1997年、湘南・辻堂で「かさい珈琲」開業。2003年より日本スペシャルティコーヒー協会(SCAJ)で学び、2007年SCAJ ローストマスターズ委員に。2008年、カップ・オブ・エクセレンス国際審査員に選出され、以来中南米各国でトップ・オブ・トップの審査を毎年務めている。2013年に自店をスペシャルティコーヒーの自家焙煎店「27 COFFEE ROASTERS」にリニューアル。世界各地の生産者とのつながりを大切にし、日本のスペシャルティコーヒー文化の普及に務めている。
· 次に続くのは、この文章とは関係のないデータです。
-- ==== Sys2Proof/Machine/Load8.lean ====
section
/-! DEFINITION. The meaning of every 8-bit load and store (40_load8.md R58-R76). Each answers the
state after the instruction, from the state whose `PC` already points past it (10_state.md R12). -/

namespace Sys2Proof.Machine

open Host (Outcome)

/-- R65: `LD (BC),A`. -/
def execLd_atBC_A (s : State) : Outcome State Fault Refusal := outcome (storeA s.bc s)

/-- R59: `LD B,n`. -/
def execLd_B_n (n : Byte) (s : State) : Outcome State Fault Refusal := outcome (ld8n .B n s)

/-- R63: `LD A,(BC)`. -/
def execLd_A_atBC (s : State) : Outcome State Fault Refusal := outcome (loadA s.bc s)

/-- R59: `LD C,n`. -/
def execLd_C_n (n : Byte) (s : State) : Outcome State Fault Refusal := outcome (ld8n .C n s)

/-- R66: `LD (DE),A`. -/
def execLd_atDE_A (s : State) : Outcome State Fault Refusal := outcome (storeA s.de s)

/-- R59: `LD D,n`. -/
def execLd_D_n (n : Byte) (s : State) : Outcome State Fault Refusal := outcome (ld8n .D n s)

/-- R64: `LD A,(DE)`. -/
def execLd_A_atDE (s : State) : Outcome State Fault Refusal := outcome (loadA s.de s)

/-- R59: `LD E,n`. -/
def execLd_E_n (n : Byte) (s : State) : Outcome State Fault Refusal := outcome (ld8n .E n s)

/-- R73: `LD (HL+),A`. -/
def execLd_atHLinc_A (s : State) : Outcome State Fault Refusal := outcome (storeAStep 1 s)

/-- R59: `LD H,n`. -/
def execLd_H_n (n : Byte) (s : State) : Outcome State Fault Refusal := outcome (ld8n .H n s)

/-- R74: `LD A,(HL+)`. -/
def execLd_A_atHLinc (s : State) : Outcome State Fault Refusal := outcome (loadAStep 1 s)

/-- R59: `LD L,n`. -/
def execLd_L_n (n : Byte) (s : State) : Outcome State Fault Refusal := outcome (ld8n .L n s)

/-- R75: `LD (HL-),A`. -/
def execLd_atHLdec_A (s : State) : Outcome State Fault Refusal := outcome (storeAStep (-1) s)

/-- R62: `LD (HL),n`. -/
def execLd_atHL_n (n : Byte) (s : State) : Outcome State Fault Refusal := outcome (ld8n .atHL n s)

/-- R76: `LD A,(HL-)`. -/
def execLd_A_atHLdec (s : State) : Outcome State Fault Refusal := outcome (loadAStep (-1) s)

/-- R59: `LD A,n`. -/
def execLd_A_n (n : Byte) (s : State) : Outcome State Fault Refusal := outcome (ld8n .A n s)

/-- R58: `LD B,B`. -/
def execLd_B_B (s : State) : Outcome State Fault Refusal := outcome (ld8 .B .B s)

/-- R58: `LD B,C`. -/
def execLd_B_C (s : State) : Outcome State Fault Refusal := outcome (ld8 .B .C s)

/-- R58: `LD B,D`. -/
def execLd_B_D (s : State) : Outcome State Fault Refusal := outcome (ld8 .B .D s)

/-- R58: `LD B,E`. -/
def execLd_B_E (s : State) : Outcome State Fault Refusal := outcome (ld8 .B .E s)

/-- R58: `LD B,H`. -/
def execLd_B_H (s : State) : Outcome State Fault Refusal := outcome (ld8 .B .H s)

/-- R58: `LD B,L`. -/
def execLd_B_L (s : State) : Outcome State Fault Refusal := outcome (ld8 .B .L s)

/-- R60: `LD B,(HL)`. -/
def execLd_B_atHL (s : State) : Outcome State Fault Refusal := outcome (ld8 .B .atHL s)

/-- R58: `LD B,A`. -/
def execLd_B_A (s : State) : Outcome State Fault Refusal := outcome (ld8 .B .A s)

/-- R58: `LD C,B`. -/
def execLd_C_B (s : State) : Outcome State Fault Refusal := outcome (ld8 .C .B s)

/-- R58: `LD C,C`. -/
def execLd_C_C (s : State) : Outcome State Fault Refusal := outcome (ld8 .C .C s)

/-- R58: `LD C,D`. -/
def execLd_C_D (s : State) : Outcome State Fault Refusal := outcome (ld8 .C .D s)

/-- R58: `LD C,E`. -/
def execLd_C_E (s : State) : Outcome State Fault Refusal := outcome (ld8 .C .E s)

/-- R58: `LD C,H`. -/
def execLd_C_H (s : State) : Outcome State Fault Refusal := outcome (ld8 .C .H s)

/-- R58: `LD C,L`. -/
def execLd_C_L (s : State) : Outcome State Fault Refusal := outcome (ld8 .C .L s)

/-- R60: `LD C,(HL)`. -/
def execLd_C_atHL (s : State) : Outcome State Fault Refusal := outcome (ld8 .C .atHL s)

/-- R58: `LD C,A`. -/
def execLd_C_A (s : State) : Outcome State Fault Refusal := outcome (ld8 .C .A s)

/-- R58: `LD D,B`. -/
def execLd_D_B (s : State) : Outcome State Fault Refusal := outcome (ld8 .D .B s)

/-- R58: `LD D,C`. -/
def execLd_D_C (s : State) : Outcome State Fault Refusal := outcome (ld8 .D .C s)

/-- R58: `LD D,D`. -/
def execLd_D_D (s : State) : Outcome State Fault Refusal := outcome (ld8 .D .D s)

/-- R58: `LD D,E`. -/
def execLd_D_E (s : State) : Outcome State Fault Refusal := outcome (ld8 .D .E s)

/-- R58: `LD D,H`. -/
def execLd_D_H (s : State) : Outcome State Fault Refusal := outcome (ld8 .D .H s)

/-- R58: `LD D,L`. -/
def execLd_D_L (s : State) : Outcome State Fault Refusal := outcome (ld8 .D .L s)

/-- R60: `LD D,(HL)`. -/
def execLd_D_atHL (s : State) : Outcome State Fault Refusal := outcome (ld8 .D .atHL s)

/-- R58: `LD D,A`. -/
def execLd_D_A (s : State) : Outcome State Fault Refusal := outcome (ld8 .D .A s)

/-- R58: `LD E,B`. -/
def execLd_E_B (s : State) : Outcome State Fault Refusal := outcome (ld8 .E .B s)

/-- R58: `LD E,C`. -/
def execLd_E_C (s : State) : Outcome State Fault Refusal := outcome (ld8 .E .C s)

/-- R58: `LD E,D`. -/
def execLd_E_D (s : State) : Outcome State Fault Refusal := outcome (ld8 .E .D s)

/-- R58: `LD E,E`. -/
def execLd_E_E (s : State) : Outcome State Fault Refusal := outcome (ld8 .E .E s)

/-- R58: `LD E,H`. -/
def execLd_E_H (s : State) : Outcome State Fault Refusal := outcome (ld8 .E .H s)

/-- R58: `LD E,L`. -/
def execLd_E_L (s : State) : Outcome State Fault Refusal := outcome (ld8 .E .L s)

/-- R60: `LD E,(HL)`. -/
def execLd_E_atHL (s : State) : Outcome State Fault Refusal := outcome (ld8 .E .atHL s)

/-- R58: `LD E,A`. -/
def execLd_E_A (s : State) : Outcome State Fault Refusal := outcome (ld8 .E .A s)

/-- R58: `LD H,B`. -/
def execLd_H_B (s : State) : Outcome State Fault Refusal := outcome (ld8 .H .B s)

/-- R58: `LD H,C`. -/
def execLd_H_C (s : State) : Outcome State Fault Refusal := outcome (ld8 .H .C s)

/-- R58: `LD H,D`. -/
def execLd_H_D (s : State) : Outcome State Fault Refusal := outcome (ld8 .H .D s)

/-- R58: `LD H,E`. -/
def execLd_H_E (s : State) : Outcome State Fault Refusal := outcome (ld8 .H .E s)

/-- R58: `LD H,H`. -/
def execLd_H_H (s : State) : Outcome State Fault Refusal := outcome (ld8 .H .H s)

/-- R58: `LD H,L`. -/
def execLd_H_L (s : State) : Outcome State Fault Refusal := outcome (ld8 .H .L s)

/-- R60: `LD H,(HL)`. -/
def execLd_H_atHL (s : State) : Outcome State Fault Refusal := outcome (ld8 .H .atHL s)

/-- R58: `LD H,A`. -/
def execLd_H_A (s : State) : Outcome State Fault Refusal := outcome (ld8 .H .A s)

/-- R58: `LD L,B`. -/
def execLd_L_B (s : State) : Outcome State Fault Refusal := outcome (ld8 .L .B s)

/-- R58: `LD L,C`. -/
def execLd_L_C (s : State) : Outcome State Fault Refusal := outcome (ld8 .L .C s)

/-- R58: `LD L,D`. -/
def execLd_L_D (s : State) : Outcome State Fault Refusal := outcome (ld8 .L .D s)

/-- R58: `LD L,E`. -/
def execLd_L_E (s : State) : Outcome State Fault Refusal := outcome (ld8 .L .E s)

/-- R58: `LD L,H`. -/
def execLd_L_H (s : State) : Outcome State Fault Refusal := outcome (ld8 .L .H s)

/-- R58: `LD L,L`. -/
def execLd_L_L (s : State) : Outcome State Fault Refusal := outcome (ld8 .L .L s)

/-- R60: `LD L,(HL)`. -/
def execLd_L_atHL (s : State) : Outcome State Fault Refusal := outcome (ld8 .L .atHL s)

/-- R58: `LD L,A`. -/
def execLd_L_A (s : State) : Outcome State Fault Refusal := outcome (ld8 .L .A s)

/-- R61: `LD (HL),B`. -/
def execLd_atHL_B (s : State) : Outcome State Fault Refusal := outcome (ld8 .atHL .B s)

/-- R61: `LD (HL),C`. -/
def execLd_atHL_C (s : State) : Outcome State Fault Refusal := outcome (ld8 .atHL .C s)

/-- R61: `LD (HL),D`. -/
def execLd_atHL_D (s : State) : Outcome State Fault Refusal := outcome (ld8 .atHL .D s)

/-- R61: `LD (HL),E`. -/
def execLd_atHL_E (s : State) : Outcome State Fault Refusal := outcome (ld8 .atHL .E s)

/-- R61: `LD (HL),H`. -/
def execLd_atHL_H (s : State) : Outcome State Fault Refusal := outcome (ld8 .atHL .H s)

/-- R61: `LD (HL),L`. -/
def execLd_atHL_L (s : State) : Outcome State Fault Refusal := outcome (ld8 .atHL .L s)

/-- R61: `LD (HL),A`. -/
def execLd_atHL_A (s : State) : Outcome State Fault Refusal := outcome (ld8 .atHL .A s)

/-- R58: `LD A,B`. -/
def execLd_A_B (s : State) : Outcome State Fault Refusal := outcome (ld8 .A .B s)

/-- R58: `LD A,C`. -/
def execLd_A_C (s : State) : Outcome State Fault Refusal := outcome (ld8 .A .C s)

/-- R58: `LD A,D`. -/
def execLd_A_D (s : State) : Outcome State Fault Refusal := outcome (ld8 .A .D s)

/-- R58: `LD A,E`. -/
def execLd_A_E (s : State) : Outcome State Fault Refusal := outcome (ld8 .A .E s)

/-- R58: `LD A,H`. -/
def execLd_A_H (s : State) : Outcome State Fault Refusal := outcome (ld8 .A .H s)

/-- R58: `LD A,L`. -/
def execLd_A_L (s : State) : Outcome State Fault Refusal := outcome (ld8 .A .L s)

/-- R60: `LD A,(HL)`. -/
def execLd_A_atHL (s : State) : Outcome State Fault Refusal := outcome (ld8 .A .atHL s)

/-- R58: `LD A,A`. -/
def execLd_A_A (s : State) : Outcome State Fault Refusal := outcome (ld8 .A .A s)

/-- R70: `LDH (n),A`. -/
def execLdh_atn_A (n : Byte) (s : State) : Outcome State Fault Refusal := outcome (storeA (highPage n) s)

/-- R72: `LDH (C),A`. -/
def execLdh_atC_A (s : State) : Outcome State Fault Refusal := outcome (storeA (highPage s.cpu.c) s)

/-- R68: `LD (nn),A`. -/
def execLd_atnn_A (nn : Word) (s : State) : Outcome State Fault Refusal := outcome (storeA nn s)

/-- R69: `LDH A,(n)`. -/
def execLdh_A_atn (n : Byte) (s : State) : Outcome State Fault Refusal := outcome (loadA (highPage n) s)

/-- R71: `LDH A,(C)`. -/
def execLdh_A_atC (s : State) : Outcome State Fault Refusal := outcome (loadA (highPage s.cpu.c) s)

/-- R67: `LD A,(nn)`. -/
def execLd_A_atnn (nn : Word) (s : State) : Outcome State Fault Refusal := outcome (loadA nn s)

end Sys2Proof.Machine
end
SCAJテクニカルスタンダード委員、JBC(ジャパン・バリスタ・チャンピオンシップ)センサリージャッジ、COE(カップ・オブ・エクセレンス)国際審査員。

世界各国の意欲的なコーヒー生産者たちの志と品質に魅せられ、
ダイレクトトレードでスペシャルティコーヒーの素晴らしさを伝えるロースターがいる。
世界の生産者と日本の消費者を結ぶ葛西甲乙氏の想いを訊いた。

転換点となったスペシャルティコーヒーとの出会い。

ここ湘南・辻堂でお店を立ち上げたのは20年前だそうですね。ずっとスペシャルティコーヒーを扱っているんですか?

いえ、本格的に扱い始めたのは12年ほど前からで。1997年に開業した頃は、日本ではまだその存在すら知られていなかったんですよ。もちろん私も知りませんでした。当時は大手が輸入した豆を問屋から仕入れることが当たり前で、思い入れのある生産者の豆を個人で買い付ける人はほとんどいない時代。品質の基準もなく、焙煎の方法も確立されておらず、私は独学で焙煎をし豆を売っていました。でもあまり売れず、コーヒーの知識と技術がまだ足りなかった私は試行錯誤を重ねていました。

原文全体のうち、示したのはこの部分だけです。